#### Work to be completed
Go through the entries below and copy each line containing the word "fuel".

· · ·

-- ==== Sys2Proof/Laws/Unpack.lean ====
section
/-! SUPPORT. Reading RAW back gives what was packed (R40, R41, R115): samples, items, the items of a line, lines; and the
bounds of a shading gain (R114). -/

namespace Sys2Proof.Machine

/-! ## Samples -/

/-- Packed samples take no more than their bits. -/
theorem packSamples_lt (depth : Nat) : ∀ l : List Nat, (∀ v ∈ l, v < 2 ^ depth) →
    packSamples depth l < 2 ^ (l.length * depth)
  | [], _ => by simp [packSamples]
  | v :: rest, h => by
    have hv : v < 2 ^ depth := h v List.mem_cons_self
    have ih := packSamples_lt depth rest fun w hw => h w (List.mem_cons_of_mem _ hw)
    rw [packSamples, List.length_cons, Nat.add_mul, Nat.one_mul, Nat.pow_add, Nat.mul_comm (2 ^ (_ * depth))]
    have : 2 ^ depth * (packSamples depth rest + 1) ≤ 2 ^ depth * 2 ^ (rest.length * depth) :=
      Nat.mul_le_mul_left _ ih
    rw [Nat.mul_add, Nat.mul_one] at this
    omega

/-- Unpacking gives the samples packed. -/
theorem unpackSamples_pack (depth : Nat) : ∀ l : List Nat, (∀ v ∈ l, v < 2 ^ depth) →
    unpackSamples depth l.length (packSamples depth l) = l
  | [], _ => rfl
  | v :: rest, h => by
    have hv : v < 2 ^ depth := h v List.mem_cons_self
    have ih := unpackSamples_pack depth rest fun w hw => h w (List.mem_cons_of_mem _ hw)
    rw [packSamples, List.length_cons, unpackSamples, Nat.add_mul_mod_self_left, Nat.mod_eq_of_lt hv,
      Nat.add_mul_div_left _ _ (Nat.two_pow_pos depth), Nat.div_eq_of_lt hv, Nat.zero_add, ih]

/-! ## Items -/

/-- The samples of a token. -/
def tokenSamples : PackToken → List Nat
  | .literal v => [v]
  | .run v c => List.replicate c v

/-- The samples of an item. -/
def itemSamples : PackItem → List Nat
  | .group samples => samples
  | .run v c => List.replicate c v

/-- An item the packer writes at a sample depth: a group of 1 to 64 samples, or a run of 1 to 130. -/
def ItemFits (depth : Nat) (i : PackItem) : Prop :=
  1 ≤ (itemSamples i).length ∧ (itemSamples i).length ≤ 130 ∧ ∀ v ∈ itemSamples i, v < 2 ^ depth

/-- An item at the front of the stream is read. -/
theorem readItem_itemBytes {depth : Nat} (hd : depth ≤ 16) {i : PackItem} (h : ItemFits depth i) (rest : List Byte) :
    readItem depth (itemBytes depth i ++ rest) = some (itemSamples i, rest) := by
  obtain ⟨h1, h2, hv⟩ := h
  cases i with
  | group l =>
    simp only [itemSamples] at h1 h2 hv ⊢
    have hl : (BitVec.ofNat 8 l.length).toNat = l.length := by
      rw [BitVec.toNat_ofNat]; exact Nat.mod_eq_of_lt (by omega)
    have hlt : packSamples depth l < 256 ^ ((l.length * depth + 7) / 8) := by
      refine Nat.lt_of_lt_of_le (packSamples_lt depth l hv) ?_
      rw [show (256 : Nat) = 2 ^ 8 from rfl, ← Nat.pow_mul]
      exact Nat.pow_le_pow_right (by decide) (by omega)
    simp only [itemBytes, le, List.cons_append, List.nil_append, readItem, hl]
    simp only [show (BitVec.ofNat 8 1).toNat = 1 from rfl, takeLe_append (length_le _ _), readLe_le _ _ hlt,
      Option.map_some, unpackSamples_pack depth l hv]
  | run v c =>
    simp only [itemSamples, List.length_replicate] at h1 h2
    have hvd : v < 2 ^ depth := hv v (by simp [itemSamples]; omega)
    have hv16 : v < 256 ^ 2 := Nat.lt_of_lt_of_le hvd (by
      rw [show (256 : Nat) ^ 2 = 2 ^ 16 from rfl]; exact Nat.pow_le_pow_right (by decide) hd)
    have hc : (BitVec.ofNat 8 c).toNat = c := by
      rw [BitVec.toNat_ofNat]; exact Nat.mod_eq_of_lt (by omega)
    have e : itemBytes depth (.run v c) ++ rest = BitVec.ofNat 8 2 :: BitVec.ofNat 8 c :: (le 2 v ++ rest) := by
      simp [itemBytes, le]
    rw [e, readItem]
    simp only [show (BitVec.ofNat 8 2).toNat = 2 from rfl, takeLe_append (length_le _ _), readLe_le _ _ hv16,
      Option.map_some, hc, itemSamples]

/-- The items of a line are read until its samples are complete. -/
theorem readItems_itemBytes {depth : Nat} (hd : depth ≤ 16) (rest : List Byte) : ∀ (items : List PackItem) (fuel : Nat),
    (∀ i ∈ items, ItemFits depth i) → items.length ≤ fuel →
    readItems depth fuel (items.map itemSamples).flatten.length ((items.map (itemBytes depth)).flatten ++ rest) =
      some ((items.map itemSamples).flatten, rest)
  | [], fuel, _, _ => by cases fuel <;> simp [readItems]
  | i :: more, 0, _, hf => by simp at hf
  | i :: more, fuel + 1, h, hf => by
    have hi := h i List.mem_cons_self
    obtain ⟨n, hn⟩ : ∃ n, (itemSamples i).length = n + 1 := ⟨(itemSamples i).length - 1, by have := hi.1; omega⟩
    have ih := readItems_itemBytes hd rest more fuel (fun j hj => h j (List.mem_cons_of_mem _ hj))
      (by simpa using hf)
    have hlen : (((i :: more).map itemSamples).flatten).length =
        (n + (more.map itemSamples).flatten.length) + 1 := by
      rw [List.map_cons, List.flatten_cons, List.length_append, hn]; omega
    rw [hlen, List.map_cons, List.flatten_cons, List.append_assoc, readItems, readItem_itemBytes hd hi]
    simp only
    rw [show n + (more.map itemSamples).flatten.length + 1 - (itemSamples i).length =
        (more.map itemSamples).flatten.length by omega, ih]
    simp

/-! ## The items of a line -/

/-- Items spell the tokens they gather. -/
theorem groupTokens_spell : ∀ (tokens : List PackToken) (current : List Nat),
    ((groupTokens tokens current).map itemSamples).flatten = current ++ (tokens.map tokenSamples).flatten
  | [], current => by cases current <;> simp [groupTokens, closeGroup, itemSamples]
  | .literal v :: rest, current => by
    rw [groupTokens]
    split
    · rw [groupTokens_spell rest]; simp [tokenSamples]
    · rw [List.map_cons, List.flatten_cons, groupTokens_spell rest]; simp [tokenSamples, itemSamples]
  | .run v c :: rest, current => by
    rw [groupTokens, List.map_append, List.flatten_append, List.map_cons, List.flatten_cons, groupTokens_spell rest]
    cases current <;> simp [closeGroup, tokenSamples, itemSamples]

/-- A token of a line at a sample depth. -/
def TokenFits (depth : Nat) (t : PackToken) : Prop :=
  1 ≤ (tokenSamples t).length ∧ (tokenSamples t).length ≤ 130 ∧ ∀ v ∈ tokenSamples t, v < 2 ^ depth

/-- The items of tokens that fit, behind literals that fit, fit. -/
theorem groupTokens_fits (depth : Nat) : ∀ (tokens : List PackToken) (current : List Nat),
    (∀ t ∈ tokens, TokenFits depth t) → current.length ≤ 63 → (∀ v ∈ current, v < 2 ^ depth) →
    ∀ i ∈ groupTokens tokens current, ItemFits depth i
  | [], current, _, hc, hv, i, hi => by
    cases current with
    | nil => simp [groupTokens, closeGroup] at hi
    | cons v rest =>
      simp only [groupTokens, closeGroup, List.mem_singleton] at hi
      subst hi
      exact ⟨by simp [itemSamples], by simp only [itemSamples, List.length_cons] at hc ⊢; omega, hv⟩
  | .literal v :: rest, current, ht, hc, hv, i, hi => by
    have hv' : ∀ w ∈ current ++ [v], w < 2 ^ depth := by
      intro w hw
      rcases List.mem_append.1 hw with hw | hw
      · exact hv w hw
      · rw [List.mem_singleton.1 hw]
        exact (ht _ List.mem_cons_self).2.2 v (by simp [tokenSamples])
    have hr : ∀ t ∈ rest, TokenFits depth t := fun t h => ht t (List.mem_cons_of_mem _ h)
    rw [groupTokens] at hi
    split at hi
    · exact groupTokens_fits depth rest _ hr (by simp; omega) hv' i hi
    · rcases List.mem_cons.1 hi with rfl | hi
      · exact ⟨by simp [itemSamples], by simp only [itemSamples, List.length_append, List.length_singleton]; omega, hv'⟩
      · exact groupTokens_fits depth rest [] hr (by simp) (by simp) i hi
  | .run v c :: rest, current, ht, hc, hv, i, hi => by
    have hr : ∀ t ∈ rest, TokenFits depth t := fun t h => ht t (List.mem_cons_of_mem _ h)
    rw [groupTokens] at hi
    rcases List.mem_append.1 hi with hi | hi
    · cases current with
      | nil => simp [closeGroup] at hi
      | cons w more =>
        simp only [closeGroup, List.mem_singleton] at hi
        subst hi
        exact ⟨by simp [itemSamples], by simp only [itemSamples, List.length_cons] at hc ⊢; omega, hv⟩
    · rcases List.mem_cons.1 hi with rfl | hi
      · exact ht _ List.mem_cons_self
      · exact groupTokens_fits depth rest [] hr (by simp) (by simp) i hi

· · ·

#### Answer box
theorem readItems_itemBytes {depth : Nat} (hd : depth ≤ 16) (rest : List Byte) : ∀ (items : List PackItem) (fuel : Nat),
    (∀ i ∈ items, ItemFits depth i) → items.length ≤ fuel →
    readItems depth fuel (items.map itemSamples).flatten.length ((items.map (itemBytes depth)).flatten ++ rest) =
  | [], fuel, _, _ => by cases fuel <;> simp [readItems]
  | i :: more, fuel + 1, h, hf => by
    have ih := readItems_itemBytes hd rest more fuel (fun j hj => h j (List.mem_cons_of_mem _ hj))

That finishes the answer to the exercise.